[RECORDS]

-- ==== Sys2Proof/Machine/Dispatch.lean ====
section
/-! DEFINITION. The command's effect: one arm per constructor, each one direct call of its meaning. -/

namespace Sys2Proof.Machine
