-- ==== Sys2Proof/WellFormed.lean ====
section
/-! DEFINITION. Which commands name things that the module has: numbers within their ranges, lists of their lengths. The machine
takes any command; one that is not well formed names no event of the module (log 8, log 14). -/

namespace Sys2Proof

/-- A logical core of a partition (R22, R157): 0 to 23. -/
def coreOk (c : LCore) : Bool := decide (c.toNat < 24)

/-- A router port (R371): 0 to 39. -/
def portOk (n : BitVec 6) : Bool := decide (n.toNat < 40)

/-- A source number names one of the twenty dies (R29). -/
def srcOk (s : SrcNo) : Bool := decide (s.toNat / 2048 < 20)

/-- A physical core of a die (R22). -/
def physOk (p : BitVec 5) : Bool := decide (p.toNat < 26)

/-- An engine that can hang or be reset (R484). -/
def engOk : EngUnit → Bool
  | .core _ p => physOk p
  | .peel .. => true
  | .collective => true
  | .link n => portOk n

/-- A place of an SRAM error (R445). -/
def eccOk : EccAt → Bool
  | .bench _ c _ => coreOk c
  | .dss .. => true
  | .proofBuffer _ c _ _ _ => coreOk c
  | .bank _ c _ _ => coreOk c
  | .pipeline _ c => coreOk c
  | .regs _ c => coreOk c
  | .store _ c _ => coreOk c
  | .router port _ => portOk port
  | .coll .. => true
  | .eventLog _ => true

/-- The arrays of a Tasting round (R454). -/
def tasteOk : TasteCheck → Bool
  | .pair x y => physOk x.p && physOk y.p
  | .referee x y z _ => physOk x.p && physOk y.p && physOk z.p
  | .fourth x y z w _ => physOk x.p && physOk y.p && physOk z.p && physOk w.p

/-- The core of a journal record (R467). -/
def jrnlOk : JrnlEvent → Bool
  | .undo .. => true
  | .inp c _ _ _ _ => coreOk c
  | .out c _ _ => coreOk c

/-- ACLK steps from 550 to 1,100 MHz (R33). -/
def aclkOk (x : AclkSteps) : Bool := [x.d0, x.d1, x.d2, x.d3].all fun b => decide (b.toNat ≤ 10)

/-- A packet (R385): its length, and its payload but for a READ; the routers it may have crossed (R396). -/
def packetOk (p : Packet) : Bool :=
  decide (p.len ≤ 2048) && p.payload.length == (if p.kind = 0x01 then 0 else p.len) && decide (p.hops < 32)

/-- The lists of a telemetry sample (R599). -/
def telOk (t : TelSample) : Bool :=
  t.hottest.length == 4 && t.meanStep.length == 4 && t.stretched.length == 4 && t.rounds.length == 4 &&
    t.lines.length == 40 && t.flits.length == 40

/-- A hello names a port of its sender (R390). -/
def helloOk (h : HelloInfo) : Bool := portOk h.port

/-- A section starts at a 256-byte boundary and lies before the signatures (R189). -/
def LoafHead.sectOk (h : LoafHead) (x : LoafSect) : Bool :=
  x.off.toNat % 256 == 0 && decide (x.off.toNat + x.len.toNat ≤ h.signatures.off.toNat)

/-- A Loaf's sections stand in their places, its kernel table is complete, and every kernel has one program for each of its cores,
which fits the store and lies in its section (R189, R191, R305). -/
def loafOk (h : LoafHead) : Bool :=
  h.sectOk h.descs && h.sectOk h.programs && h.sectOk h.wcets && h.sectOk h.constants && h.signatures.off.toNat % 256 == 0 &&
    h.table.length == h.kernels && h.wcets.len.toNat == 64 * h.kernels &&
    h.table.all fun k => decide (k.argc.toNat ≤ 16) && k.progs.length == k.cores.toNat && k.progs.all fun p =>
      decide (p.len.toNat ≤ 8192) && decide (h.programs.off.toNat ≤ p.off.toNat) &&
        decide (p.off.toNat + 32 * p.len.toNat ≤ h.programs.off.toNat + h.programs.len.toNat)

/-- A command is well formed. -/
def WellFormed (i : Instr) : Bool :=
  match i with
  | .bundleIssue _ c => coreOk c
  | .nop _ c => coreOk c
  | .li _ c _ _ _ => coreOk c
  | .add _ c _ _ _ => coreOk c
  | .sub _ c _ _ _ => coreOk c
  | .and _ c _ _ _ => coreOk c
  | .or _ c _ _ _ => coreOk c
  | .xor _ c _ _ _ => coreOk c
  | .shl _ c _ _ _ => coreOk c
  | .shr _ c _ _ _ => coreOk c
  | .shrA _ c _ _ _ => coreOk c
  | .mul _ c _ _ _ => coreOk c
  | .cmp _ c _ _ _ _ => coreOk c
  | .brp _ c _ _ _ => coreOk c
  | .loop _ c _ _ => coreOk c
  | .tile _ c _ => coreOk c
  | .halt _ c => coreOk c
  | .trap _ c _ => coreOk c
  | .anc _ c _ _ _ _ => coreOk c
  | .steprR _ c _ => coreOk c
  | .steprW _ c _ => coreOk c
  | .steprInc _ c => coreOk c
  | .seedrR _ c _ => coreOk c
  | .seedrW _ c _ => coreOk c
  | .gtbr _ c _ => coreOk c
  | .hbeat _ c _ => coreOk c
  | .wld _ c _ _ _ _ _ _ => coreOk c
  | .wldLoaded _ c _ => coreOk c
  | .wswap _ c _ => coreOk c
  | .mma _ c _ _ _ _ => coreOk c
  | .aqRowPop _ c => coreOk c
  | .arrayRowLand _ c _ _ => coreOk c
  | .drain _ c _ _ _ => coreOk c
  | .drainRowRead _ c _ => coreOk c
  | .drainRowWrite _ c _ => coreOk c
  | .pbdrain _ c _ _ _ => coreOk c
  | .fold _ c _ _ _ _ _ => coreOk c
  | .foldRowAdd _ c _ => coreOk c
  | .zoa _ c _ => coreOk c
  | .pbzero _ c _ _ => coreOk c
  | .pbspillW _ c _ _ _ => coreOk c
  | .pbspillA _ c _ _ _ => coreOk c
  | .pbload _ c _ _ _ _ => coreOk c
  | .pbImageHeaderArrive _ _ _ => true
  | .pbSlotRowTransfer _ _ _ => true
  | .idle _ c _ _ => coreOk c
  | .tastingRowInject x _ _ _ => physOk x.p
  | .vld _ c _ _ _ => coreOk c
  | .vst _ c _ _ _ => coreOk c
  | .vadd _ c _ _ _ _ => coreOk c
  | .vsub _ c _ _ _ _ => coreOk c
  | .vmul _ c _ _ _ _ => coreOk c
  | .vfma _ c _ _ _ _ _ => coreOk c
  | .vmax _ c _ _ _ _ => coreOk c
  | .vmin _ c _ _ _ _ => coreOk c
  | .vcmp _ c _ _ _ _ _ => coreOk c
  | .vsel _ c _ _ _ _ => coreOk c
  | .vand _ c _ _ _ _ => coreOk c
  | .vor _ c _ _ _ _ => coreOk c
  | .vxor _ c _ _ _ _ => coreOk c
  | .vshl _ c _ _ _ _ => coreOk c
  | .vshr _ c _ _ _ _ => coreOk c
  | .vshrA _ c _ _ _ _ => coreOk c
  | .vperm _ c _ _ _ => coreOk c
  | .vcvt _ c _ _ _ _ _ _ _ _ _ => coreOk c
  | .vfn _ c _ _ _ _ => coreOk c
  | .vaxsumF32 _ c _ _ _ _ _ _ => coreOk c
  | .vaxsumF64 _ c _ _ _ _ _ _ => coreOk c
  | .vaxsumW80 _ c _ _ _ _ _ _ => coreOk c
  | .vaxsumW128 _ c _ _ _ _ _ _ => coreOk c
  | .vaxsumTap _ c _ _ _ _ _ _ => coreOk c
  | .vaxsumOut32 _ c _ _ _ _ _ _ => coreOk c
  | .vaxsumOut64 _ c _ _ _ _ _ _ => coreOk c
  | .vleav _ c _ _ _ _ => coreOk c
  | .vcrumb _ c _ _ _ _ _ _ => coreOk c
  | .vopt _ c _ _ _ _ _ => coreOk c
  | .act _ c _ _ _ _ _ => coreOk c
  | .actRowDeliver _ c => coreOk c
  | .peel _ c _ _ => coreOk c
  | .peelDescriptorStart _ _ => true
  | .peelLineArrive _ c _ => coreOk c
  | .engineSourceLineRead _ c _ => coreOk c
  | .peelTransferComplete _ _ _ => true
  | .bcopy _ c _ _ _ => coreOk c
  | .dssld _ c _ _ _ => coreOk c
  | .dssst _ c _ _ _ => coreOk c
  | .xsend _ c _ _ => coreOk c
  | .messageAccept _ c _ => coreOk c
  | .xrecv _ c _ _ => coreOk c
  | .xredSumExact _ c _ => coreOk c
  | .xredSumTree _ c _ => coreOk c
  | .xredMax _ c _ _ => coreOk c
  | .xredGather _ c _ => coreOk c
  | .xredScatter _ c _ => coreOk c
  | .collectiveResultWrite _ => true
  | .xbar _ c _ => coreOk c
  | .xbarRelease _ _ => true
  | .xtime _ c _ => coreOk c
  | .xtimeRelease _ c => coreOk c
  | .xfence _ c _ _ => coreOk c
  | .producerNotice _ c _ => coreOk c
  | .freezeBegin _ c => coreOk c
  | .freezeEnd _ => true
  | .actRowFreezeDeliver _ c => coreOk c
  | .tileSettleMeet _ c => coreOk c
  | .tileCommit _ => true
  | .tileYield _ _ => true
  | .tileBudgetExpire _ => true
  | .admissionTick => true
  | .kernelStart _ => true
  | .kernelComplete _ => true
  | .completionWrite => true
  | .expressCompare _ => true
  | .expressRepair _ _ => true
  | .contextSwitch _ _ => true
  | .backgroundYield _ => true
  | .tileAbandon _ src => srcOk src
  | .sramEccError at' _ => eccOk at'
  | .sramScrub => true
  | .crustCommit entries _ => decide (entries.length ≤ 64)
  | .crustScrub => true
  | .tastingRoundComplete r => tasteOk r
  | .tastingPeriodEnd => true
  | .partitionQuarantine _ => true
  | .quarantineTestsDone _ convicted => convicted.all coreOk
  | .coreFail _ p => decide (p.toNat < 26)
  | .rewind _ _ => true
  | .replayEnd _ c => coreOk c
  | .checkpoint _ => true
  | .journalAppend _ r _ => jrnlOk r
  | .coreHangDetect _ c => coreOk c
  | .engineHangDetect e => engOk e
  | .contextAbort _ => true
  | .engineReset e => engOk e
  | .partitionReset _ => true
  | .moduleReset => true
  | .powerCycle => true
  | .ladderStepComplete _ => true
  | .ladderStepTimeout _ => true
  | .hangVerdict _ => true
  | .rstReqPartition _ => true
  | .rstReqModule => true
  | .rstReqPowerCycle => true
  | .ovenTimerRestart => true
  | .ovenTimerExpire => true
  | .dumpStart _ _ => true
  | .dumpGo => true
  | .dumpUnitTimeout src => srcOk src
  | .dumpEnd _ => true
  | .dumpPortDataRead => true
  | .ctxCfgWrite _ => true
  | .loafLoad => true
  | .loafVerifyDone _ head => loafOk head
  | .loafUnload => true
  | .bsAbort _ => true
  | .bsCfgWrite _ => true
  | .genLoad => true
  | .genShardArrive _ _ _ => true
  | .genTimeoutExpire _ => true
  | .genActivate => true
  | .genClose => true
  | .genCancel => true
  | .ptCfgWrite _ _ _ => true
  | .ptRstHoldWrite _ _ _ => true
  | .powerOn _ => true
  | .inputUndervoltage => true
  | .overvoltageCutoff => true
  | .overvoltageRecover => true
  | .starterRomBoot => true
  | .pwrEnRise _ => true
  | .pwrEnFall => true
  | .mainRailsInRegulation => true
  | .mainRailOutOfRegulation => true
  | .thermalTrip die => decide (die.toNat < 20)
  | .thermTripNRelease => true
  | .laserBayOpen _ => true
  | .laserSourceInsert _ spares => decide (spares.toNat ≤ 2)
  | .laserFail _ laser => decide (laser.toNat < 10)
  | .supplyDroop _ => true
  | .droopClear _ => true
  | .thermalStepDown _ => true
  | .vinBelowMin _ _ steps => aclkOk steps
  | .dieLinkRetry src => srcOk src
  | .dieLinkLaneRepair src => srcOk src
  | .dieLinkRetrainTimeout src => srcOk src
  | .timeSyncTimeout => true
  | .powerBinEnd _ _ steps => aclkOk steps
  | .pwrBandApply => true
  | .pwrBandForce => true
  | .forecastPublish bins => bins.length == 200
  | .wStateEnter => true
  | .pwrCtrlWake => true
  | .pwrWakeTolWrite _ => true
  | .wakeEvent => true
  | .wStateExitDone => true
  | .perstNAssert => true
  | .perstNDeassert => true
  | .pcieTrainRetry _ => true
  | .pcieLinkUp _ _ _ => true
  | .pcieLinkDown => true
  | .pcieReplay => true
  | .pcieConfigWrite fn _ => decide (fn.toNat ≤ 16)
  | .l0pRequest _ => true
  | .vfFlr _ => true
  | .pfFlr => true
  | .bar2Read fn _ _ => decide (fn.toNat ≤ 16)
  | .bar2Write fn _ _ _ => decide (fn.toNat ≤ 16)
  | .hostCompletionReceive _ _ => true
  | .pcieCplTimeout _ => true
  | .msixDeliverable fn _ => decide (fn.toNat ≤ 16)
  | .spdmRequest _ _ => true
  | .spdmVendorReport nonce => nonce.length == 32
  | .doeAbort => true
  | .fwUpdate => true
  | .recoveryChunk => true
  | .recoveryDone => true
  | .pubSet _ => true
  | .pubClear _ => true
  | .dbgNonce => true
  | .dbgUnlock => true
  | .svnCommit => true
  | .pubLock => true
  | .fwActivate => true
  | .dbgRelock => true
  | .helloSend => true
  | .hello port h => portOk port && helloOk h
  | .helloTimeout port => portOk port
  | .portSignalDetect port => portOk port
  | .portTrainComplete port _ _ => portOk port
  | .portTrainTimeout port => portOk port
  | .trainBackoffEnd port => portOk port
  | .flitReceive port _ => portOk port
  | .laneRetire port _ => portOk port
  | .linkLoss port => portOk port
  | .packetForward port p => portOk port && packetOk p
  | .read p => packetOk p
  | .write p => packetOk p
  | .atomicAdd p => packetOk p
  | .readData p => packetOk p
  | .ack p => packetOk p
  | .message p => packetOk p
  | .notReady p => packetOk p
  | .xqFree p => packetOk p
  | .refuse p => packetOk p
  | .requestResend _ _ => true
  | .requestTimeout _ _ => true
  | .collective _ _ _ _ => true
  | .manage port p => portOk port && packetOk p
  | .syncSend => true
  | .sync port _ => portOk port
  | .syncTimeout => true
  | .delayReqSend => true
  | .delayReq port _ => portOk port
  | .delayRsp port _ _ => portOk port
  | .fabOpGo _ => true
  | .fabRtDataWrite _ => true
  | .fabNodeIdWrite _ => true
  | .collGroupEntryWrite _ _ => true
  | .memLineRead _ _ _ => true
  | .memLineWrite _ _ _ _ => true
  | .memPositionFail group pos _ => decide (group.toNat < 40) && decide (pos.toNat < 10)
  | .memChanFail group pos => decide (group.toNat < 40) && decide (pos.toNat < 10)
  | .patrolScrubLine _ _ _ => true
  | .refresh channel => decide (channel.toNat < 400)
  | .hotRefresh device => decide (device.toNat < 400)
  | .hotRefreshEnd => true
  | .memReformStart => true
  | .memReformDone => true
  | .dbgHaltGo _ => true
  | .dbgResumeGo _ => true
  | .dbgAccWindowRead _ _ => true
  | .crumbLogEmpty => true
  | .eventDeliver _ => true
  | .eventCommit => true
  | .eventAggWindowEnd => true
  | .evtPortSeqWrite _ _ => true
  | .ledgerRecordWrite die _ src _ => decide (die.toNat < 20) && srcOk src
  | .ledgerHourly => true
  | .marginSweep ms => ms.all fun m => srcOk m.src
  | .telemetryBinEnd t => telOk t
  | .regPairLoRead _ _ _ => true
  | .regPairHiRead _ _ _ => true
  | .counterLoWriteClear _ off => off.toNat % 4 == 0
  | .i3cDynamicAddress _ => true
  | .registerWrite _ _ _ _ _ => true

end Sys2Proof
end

[WHAT YOU HAVE TO DO] Each line from the top of the records above through the line containing "def tasteOk : TasteCheck → Bool" needs to be transcribed exactly, and no line after it.

[RESPONSE AREA]
-- ==== Sys2Proof/Machine/Dispatch.lean ====
section
/-! DEFINITION. The command's effect: one arm per constructor, each one direct call of its meaning. -/

namespace Sys2Proof.Machine
-- ==== Sys2Proof/WellFormed.lean ====
section
/-! DEFINITION. Which commands name things that the module has: numbers within their ranges, lists of their lengths. The machine
takes any command; one that is not well formed names no event of the module (log 8, log 14). -/

namespace Sys2Proof

/-- A logical core of a partition (R22, R157): 0 to 23. -/
def coreOk (c : LCore) : Bool := decide (c.toNat < 24)

/-- A router port (R371): 0 to 39. -/
def portOk (n : BitVec 6) : Bool := decide (n.toNat < 40)

/-- A source number names one of the twenty dies (R29). -/
def srcOk (s : SrcNo) : Bool := decide (s.toNat / 2048 < 20)

/-- A physical core of a die (R22). -/
def physOk (p : BitVec 5) : Bool := decide (p.toNat < 26)

/-- An engine that can hang or be reset (R484). -/
def engOk : EngUnit → Bool
  | .core _ p => physOk p
  | .peel .. => true
  | .collective => true
  | .link n => portOk n

/-- A place of an SRAM error (R445). -/
def eccOk : EccAt → Bool
  | .bench _ c _ => coreOk c
  | .dss .. => true
  | .proofBuffer _ c _ _ _ => coreOk c
  | .bank _ c _ _ => coreOk c
  | .pipeline _ c => coreOk c
  | .regs _ c => coreOk c
  | .store _ c _ => coreOk c
  | .router port _ => portOk port
  | .coll .. => true
  | .eventLog _ => true

/-- The arrays of a Tasting round (R454). -/
def tasteOk : TasteCheck → Bool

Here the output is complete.